Scan the lines below for the string "atolShut". Reply with how many match, and no other words.

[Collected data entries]
• • • •

/-! ### DSC (R334) -/

abbrev DSC_CE_LO_COUNT (c : Nat) : Fld := ⟨0xb0040 + 0x1000 * c, 0, 32⟩
abbrev DSC_CE_HI_COUNT (c : Nat) : Fld := ⟨0xb0044 + 0x1000 * c, 0, 32⟩
abbrev DSC_UE_COUNT (c : Nat) : Fld := ⟨0xb0048 + 0x1000 * c, 0, 32⟩
abbrev DSC_PSN_COUNT (c : Nat) : Fld := ⟨0xb004c + 0x1000 * c, 0, 32⟩
abbrev DSC_DEVCE_COUNT (c n : Nat) : Fld := ⟨0xb0050 + 0x1000 * c + 4 * n, 0, 32⟩
abbrev DSC_REPAIR_DONE (c : Nat) : Fld := ⟨0xb0078 + 0x1000 * c, 0, 16⟩
abbrev DSC_REPAIR_DROPPED (c : Nat) : Fld := ⟨0xb0078 + 0x1000 * c, 16, 16⟩
abbrev DSC_ERR_VALID (c : Nat) : Fld := ⟨0xb0080 + 0x1000 * c, 31, 1⟩
abbrev DSC_ERR_UE (c : Nat) : Fld := ⟨0xb0080 + 0x1000 * c, 30, 1⟩
abbrev DSC_ERR_PSN (c : Nat) : Fld := ⟨0xb0080 + 0x1000 * c, 29, 1⟩
abbrev DSC_ERR_SOURCE (c : Nat) : Fld := ⟨0xb0080 + 0x1000 * c, 24, 4⟩
abbrev DSC_ERR_DEVICE (c : Nat) : Fld := ⟨0xb0080 + 0x1000 * c, 16, 4⟩
abbrev DSC_ERR_NSYM (c : Nat) : Fld := ⟨0xb0080 + 0x1000 * c, 0, 8⟩
abbrev DSC_ERR_ADDR_LO_ADDR (c : Nat) : Fld := ⟨0xb0084 + 0x1000 * c, 0, 32⟩
abbrev DSC_ERR_ADDR_HI_ADDR (c : Nat) : Fld := ⟨0xb0088 + 0x1000 * c, 0, 32⟩
abbrev DSC_DEVFAIL_VALID (c n : Nat) : Fld := ⟨0xb00c0 + 0x1000 * c + 4 * n, 31, 1⟩
abbrev DSC_DEVFAIL_DEVICE (c n : Nat) : Fld := ⟨0xb00c0 + 0x1000 * c + 4 * n, 0, 4⟩
abbrev DSC_CFG_DEV_FAIL_CNT (c : Nat) : Fld := ⟨0xb0100 + 0x1000 * c, 0, 16⟩
abbrev DSC_CFG_ERASE_EN (c : Nat) : Fld := ⟨0xb0100 + 0x1000 * c, 16, 1⟩
abbrev DSC_PSN_PAT_PAT (c n : Nat) : Fld := ⟨0xb0140 + 0x1000 * c + 4 * n, 0, 32⟩

/-- The register tables of DSC (R334). -/
def rowsDSC : List Row :=
  [ ⟨0xB0, 4, 0x40, 1, 0, false, false, .lo, [⟨0, 32, .rc, 0, 0, 0⟩]⟩
  , ⟨0xB0, 4, 0x44, 1, 0, false, false, .hi, [⟨0, 32, .rc, 0, 0, 0⟩]⟩
  , ⟨0xB0, 4, 0x48, 1, 0, false, false, .plain, [⟨0, 32, .rc, 0, 0, 0⟩]⟩
  , ⟨0xB0, 4, 0x4C, 1, 0, false, false, .plain, [⟨0, 32, .rc, 0, 0, 0⟩]⟩
  , ⟨0xB0, 4, 0x50, 10, 4, false, false, .plain, [⟨0, 32, .rc, 0, 0, 0⟩]⟩
  , ⟨0xB0, 4, 0x78, 1, 0, false, false, .plain, [⟨0, 16, .rc, 0, 0, 0⟩, ⟨16, 16, .rc, 0, 0, 0⟩]⟩
  , ⟨0xB0, 4, 0x80, 1, 0, false, false, .plain, [⟨31, 1, .w1c, 0, 0, 0⟩, ⟨30, 1, .ro, 0, 0, 0⟩, ⟨29, 1, .ro, 0, 0, 0⟩, ⟨24, 4, .ro, 0, 0, 0⟩, ⟨16, 4, .ro, 0, 0, 0⟩, ⟨0, 8, .ro, 0, 0, 0⟩]⟩
  , ⟨0xB0, 4, 0x84, 1, 0, false, false, .plain, [⟨0, 32, .ro, 0, 0, 0⟩]⟩
  , ⟨0xB0, 4, 0x88, 1, 0, false, false, .plain, [⟨0, 32, .ro, 0, 0, 0⟩]⟩
  , ⟨0xB0, 4, 0xC0, 16, 4, false, false, .plain, [⟨31, 1, .ro, 0, 0, 0⟩, ⟨0, 4, .ro, 0, 0, 0⟩]⟩
  , ⟨0xB0, 4, 0x100, 1, 0, false, false, .plain, [⟨0, 16, .rws, 256, 16, 65535⟩, ⟨16, 1, .rws, 1, 0, 0⟩]⟩
  , ⟨0xB0, 4, 0x140, 4, 4, false, false, .plain, [⟨0, 32, .ro, 0, 0, 0⟩]⟩ ]
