/-! ### The header and the whole register map -/

/-- The header registers at offset `o` of page `p` that hold a value of their own (R27, R28, R584). -/
def headerFields (p o : Nat) : List FSpec :=
  if o = 0x008 then (if alwaysOn p then [⟨0, 1, .rws, 1, 1, 1⟩]
    else [⟨2, 1, .rws, 0, 0, 0⟩, ⟨1, 1, .rws, 0, 0, 0⟩, ⟨0, 1, .rws, 1, 0, 0⟩])
  else if o = 0x010 then [⟨0, 32, .w1c, 0, 0, 0⟩]
  else if o = 0x014 then [⟨0, 32, .rw, if p = 0x90 then 8 else 0, 0, 0⟩]
  else if o = 0x018 then [⟨0, 32, .wo, 0, 0, 0⟩]
  else if o = 0x01C then [⟨0, (faultSources p).length, .rws, 0, 0, 0⟩]
  else if o = 0x020 then ⟨0, 0, .rws, 0, 0, 0⟩ :: (List.range (faultSources p).length).map (fun i =>
    if (faultSources p).getD i 0 = 3 then ⟨i, 0, .rws, 0, 0, 0⟩ else ⟨i, 1, .rws, 0, 0, 0⟩)
  else if o = 0x024 then [⟨16, 8, .ro, 0, 0, 0⟩, ⟨0, 16, .rc, 0, 0, 0⟩]
  else if o = 0x02C then [⟨1, 1, .wo, 0, 0, 0⟩, ⟨0, 1, .rws, 0, 0, 0⟩]
  else if o = 0x030 then [⟨0, 32, .ro, 0, 0, 0⟩]
  else if o = 0x034 then [⟨16, 1, .w1c, 0, 0, 0⟩, ⟨8, 8, .ro, 0, 0, 0⟩, ⟨0, 8, .ro, 0, 0, 0⟩]
  else if o = 0x038 then [⟨0, 16, .rc, 0, 0, 0⟩]
  else if o = 0x03C then [⟨0, 32, .ro, 0, 0, 0⟩]
  else []

/-- The register at address `a`: a header register or a row of the register map; the shadow of a shadowed register
lies at its offset + 0x800 (R44). -/
def regRow (a : Nat) : Option Row :=
  if ¬ implemented (a / 0x1000) then none
  else if a % 0x1000 < 0x40 then
    some ⟨a / 0x1000, 1, a % 0x1000, 1, 4, false, false, .plain, headerFields (a / 0x1000) (a % 0x1000)⟩
  else rowOf a

/-- Is `a` the shadow address of a shadowed register (R44)? -/
def isShadowAddr (a : Nat) : Bool :=
  decide (0x800 ≤ a % 0x1000) && shadowedPage (a / 0x1000) &&
    (match rowOf (a - 0x800) with
     | some r => r.shadow
     | none => false)

/-- The value the register under key `k` reads as at reset. Keys of 2^20 and above are the per-reader copies.
DESIGN CHOICE, log 5. -/
def resetWord (k : Nat) : Word :=
  match regRow (k % 0x100000) with
  | some r => BitVec.ofNat 32 (rowReset r)
  | none =>
    if isShadowAddr (k % 0x100000) then
      match rowOf (k % 0x100000 - 0x800) with
      | some r => BitVec.ofNat 32 (rowReset r)
      | none => 0
    else 0

/-- The key of register `a` of page `p` for one reader, where each reader has its own (R35, R452, R480). -/
def perKey (p : Port) (a : Nat) : Nat :=
  (match p with
   | .host => 1
   | .sideband => 2
   | .glen => 3
   | .tst => 4) * 0x100000 + a

/-- A field of a register of which each reader has its own copy. -/
def Fld.at (f : Fld) (p : Port) : Fld := ⟨perKey p f.addr, f.lo, f.w⟩

/-- The owner code of a port (R38). -/
def portCode : Port → Nat
  | .host => 1
  | .sideband => 2
  | .glen => 3
  | .tst => 0

/-! ### Reading and writing registers and fields -/

/-- The register under key `k`. -/
def State.word (s : State) (k : Nat) : Word := Sparse.get resetWord s.regs k

/-- Stores a register. -/
def State.setWord (s : State) (k : Nat) (w : Word) : State := { s with regs := Sparse.set resetWord s.regs k w }

/-- Bits `lo` to `lo + w - 1` of a register value. -/
def getBits (x : Word) (lo w : Nat) : Nat := x.toNat / 2 ^ lo % 2 ^ w

/-- A register value with bits `lo` to `lo + w - 1` replaced by the low bits of `v`. -/
def putBits (x : Word) (lo w v : Nat) : Word :=
  BitVec.ofNat 32 (x.toNat / 2 ^ (lo + w) * 2 ^ (lo + w) + v % 2 ^ w * 2 ^ lo + x.toNat % 2 ^ lo)

/-- The value of a field. -/
def State.get (s : State) (f : Fld) : Nat := getBits (s.word f.addr) f.lo f.w

/-- Stores a field. -/
def State.put (s : State) (f : Fld) (v : Nat) : State := s.setWord f.addr (putBits (s.word f.addr) f.lo f.w v)

/-- A one-bit field as a truth value. -/
def State.flag (s : State) (f : Fld) : Bool := decide (s.get f = 1)

/-- The register a block acts on: on a page whose writes take effect at the next tick, the value in force before
the writes since the last tick. -/
def State.actWord (s : State) (k : Nat) : Word :=
  match s.late.find? (fun e => decide (e.1 = k)) with
  | some e => e.2
  | none => s.word k

/-- The value of a configuration field in force. -/
def State.cfg (s : State) (f : Fld) : Nat := getBits (s.actWord f.addr) f.lo f.w

/-- A one-bit configuration field in force. -/
def State.cfgOn (s : State) (f : Fld) : Bool := decide (s.cfg f = 1)

/-- The other half of a 64-bit pair whose low half is `f`. -/
def Fld.hi (f : Fld) : Fld := ⟨f.addr + 4, 0, 32⟩

/-- A 64-bit value held in a _LO/_HI pair. -/
def State.get64 (s : State) (f : Fld) : Nat := s.get f + 2 ^ 32 * s.get f.hi

/-- Stores a 64-bit value in a _LO/_HI pair. -/
def State.put64 (s : State) (f : Fld) (v : Nat) : State := (s.put f (v % 2 ^ 32)).put f.hi (v / 2 ^ 32)

/-- A fresh free value: a value the spec leaves open (the counter advances, so that each use has its own).
DESIGN CHOICE, log 10. -/
def State.free (s : State) : Nat := Config.freeValue s.freeCtr

/-- Marks the free value as drawn. -/
def State.drawn (s : State) : State := { s with freeCtr := s.freeCtr + 1 }

/-- Counts one event in a field that saturates. -/
def State.bumpSat (s : State) (f : Fld) : State := if s.get f + 1 < 2 ^ f.w then s.put f (s.get f + 1) else s

/-- Counts `n` events in a field. Where the count passes the field's width, the spec states no value: a free one.
DESIGN CHOICE, log 11. -/
def State.bumpBy (s : State) (f : Fld) (n : Nat) : State :=
  if s.get f + n < 2 ^ f.w then s.put f (s.get f + n) else (s.put f s.free).drawn

/-- Counts one event in a field. -/
def State.bump (s : State) (f : Fld) : State := s.bumpBy f 1

/-- Counts `n` events in a 64-bit pair. -/
def State.bump64By (s : State) (f : Fld) (n : Nat) : State := s.put64 f ((s.get64 f + n) % 2 ^ 64)

/-- Counts one event in a 64-bit pair. -/
def State.bump64 (s : State) (f : Fld) : State := s.bump64By f 1

/-- The pass counter (R45, R583). -/
def State.passCount (s : State) : Nat := s.get64 SYS_PASS_LO_COUNT

/-- Low 32 bits of the pass counter. -/
def State.pass32 (s : State) : Nat := s.get SYS_PASS_LO_COUNT

/-- Records an output. -/
def State.send (s : State) (o : Out) : State := { s with out := o :: s.out }

/-! ### Header registers by page -/

abbrev PAGE_CTRL_SOFT_RST (p : Nat) : Fld := ⟨0x1000 * p + 0x008, 2, 1⟩
abbrev PAGE_CTRL_CLK_GATE (p : Nat) : Fld := ⟨0x1000 * p + 0x008, 1, 1⟩
abbrev PAGE_CTRL_EN (p : Nat) : Fld := ⟨0x1000 * p + 0x008, 0, 1⟩
abbrev INT_STAT_CAUSE (p : Nat) : Fld := ⟨0x1000 * p + 0x010, 0, 32⟩
abbrev INT_EN_EN (p : Nat) : Fld := ⟨0x1000 * p + 0x014, 0, 32⟩
abbrev ERR_FORCE_FORCE (p : Nat) : Fld := ⟨0x1000 * p + 0x01C, 0, 32⟩
abbrev ERR_MASK_MASK (p : Nat) : Fld := ⟨0x1000 * p + 0x020, 0, 32⟩
abbrev ERR_COUNT_LAST_SRC (p : Nat) : Fld := ⟨0x1000 * p + 0x024, 16, 8⟩
abbrev ERR_COUNT_COUNT (p : Nat) : Fld := ⟨0x1000 * p + 0x024, 0, 16⟩
abbrev SHADOW_CTRL_ARM (p : Nat) : Fld := ⟨0x1000 * p + 0x02C, 0, 1⟩
abbrev COMMIT_SEQ_TICK (p : Nat) : Fld := ⟨0x1000 * p + 0x030, 0, 32⟩
abbrev RESOURCE_OWN_CONFLICT (p : Nat) : Fld := ⟨0x1000 * p + 0x034, 16, 1⟩
abbrev RESOURCE_OWN_RES (p : Nat) : Fld := ⟨0x1000 * p + 0x034, 8, 8⟩
abbrev RESOURCE_OWN_OWNER (p : Nat) : Fld := ⟨0x1000 * p + 0x034, 0, 8⟩
abbrev LATE_OK_COUNT (p : Nat) : Fld := ⟨0x1000 * p + 0x038, 0, 16⟩
abbrev PAGE_SEQ_COUNT (p : Nat) : Fld := ⟨0x1000 * p + 0x03C, 0, 32⟩

/-- Is the clock of page `p`'s block gated: CLK_GATE set on any page of the block (R27, R36)? DESIGN CHOICE, log 64. -/
def State.clockGated (s : State) (p : Nat) : Bool :=
  !alwaysOn p && (pagesOf (blockOf p)).any (fun q => s.flag (PAGE_CTRL_CLK_GATE q))

/-- Is the power domain of page `p` on (R528)? -/
def State.powered (s : State) (p : Nat) : Bool := bitOf (s.get PWR_STAT_DOM_ON) (domainOf p)

/-- Do the pages of ATOL still behave as gated: before step 5 of a start, and in recovery (R460)? -/
def State.atolShut (s : State) : Bool :=
  decide (s.rst.phase = .off ∨ s.rst.phase = .booting ∨ s.rst.phase = .verified ∨ s.rst.phase = .recovery)

/-- Is page `p` gated or powered off, so that R36 governs its accesses? DEDUCED, log 19. -/
def State.gated (s : State) (p : Nat) : Bool :=
  !alwaysOn p && (!s.powered p || s.clockGated p || (decide (0x80 ≤ p ∧ p < 0x84) && s.atolShut))

/-- A timeout whose awaited event arrived in the expiry cycle (R27). -/
def State.lateOk (s : State) (p : Nat) : State := s.bumpSat (LATE_OK_COUNT p)

/-! ### The resource table (R47 to R49) -/

/-- A feature that claims a resource: its enable bit, its entry and its block number (R49). -/
structure Feature where
  enable : Fld
  entry : Nat
  block : Nat
  deriving DecidableEq, Repr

• • • •

Solved exercise →
2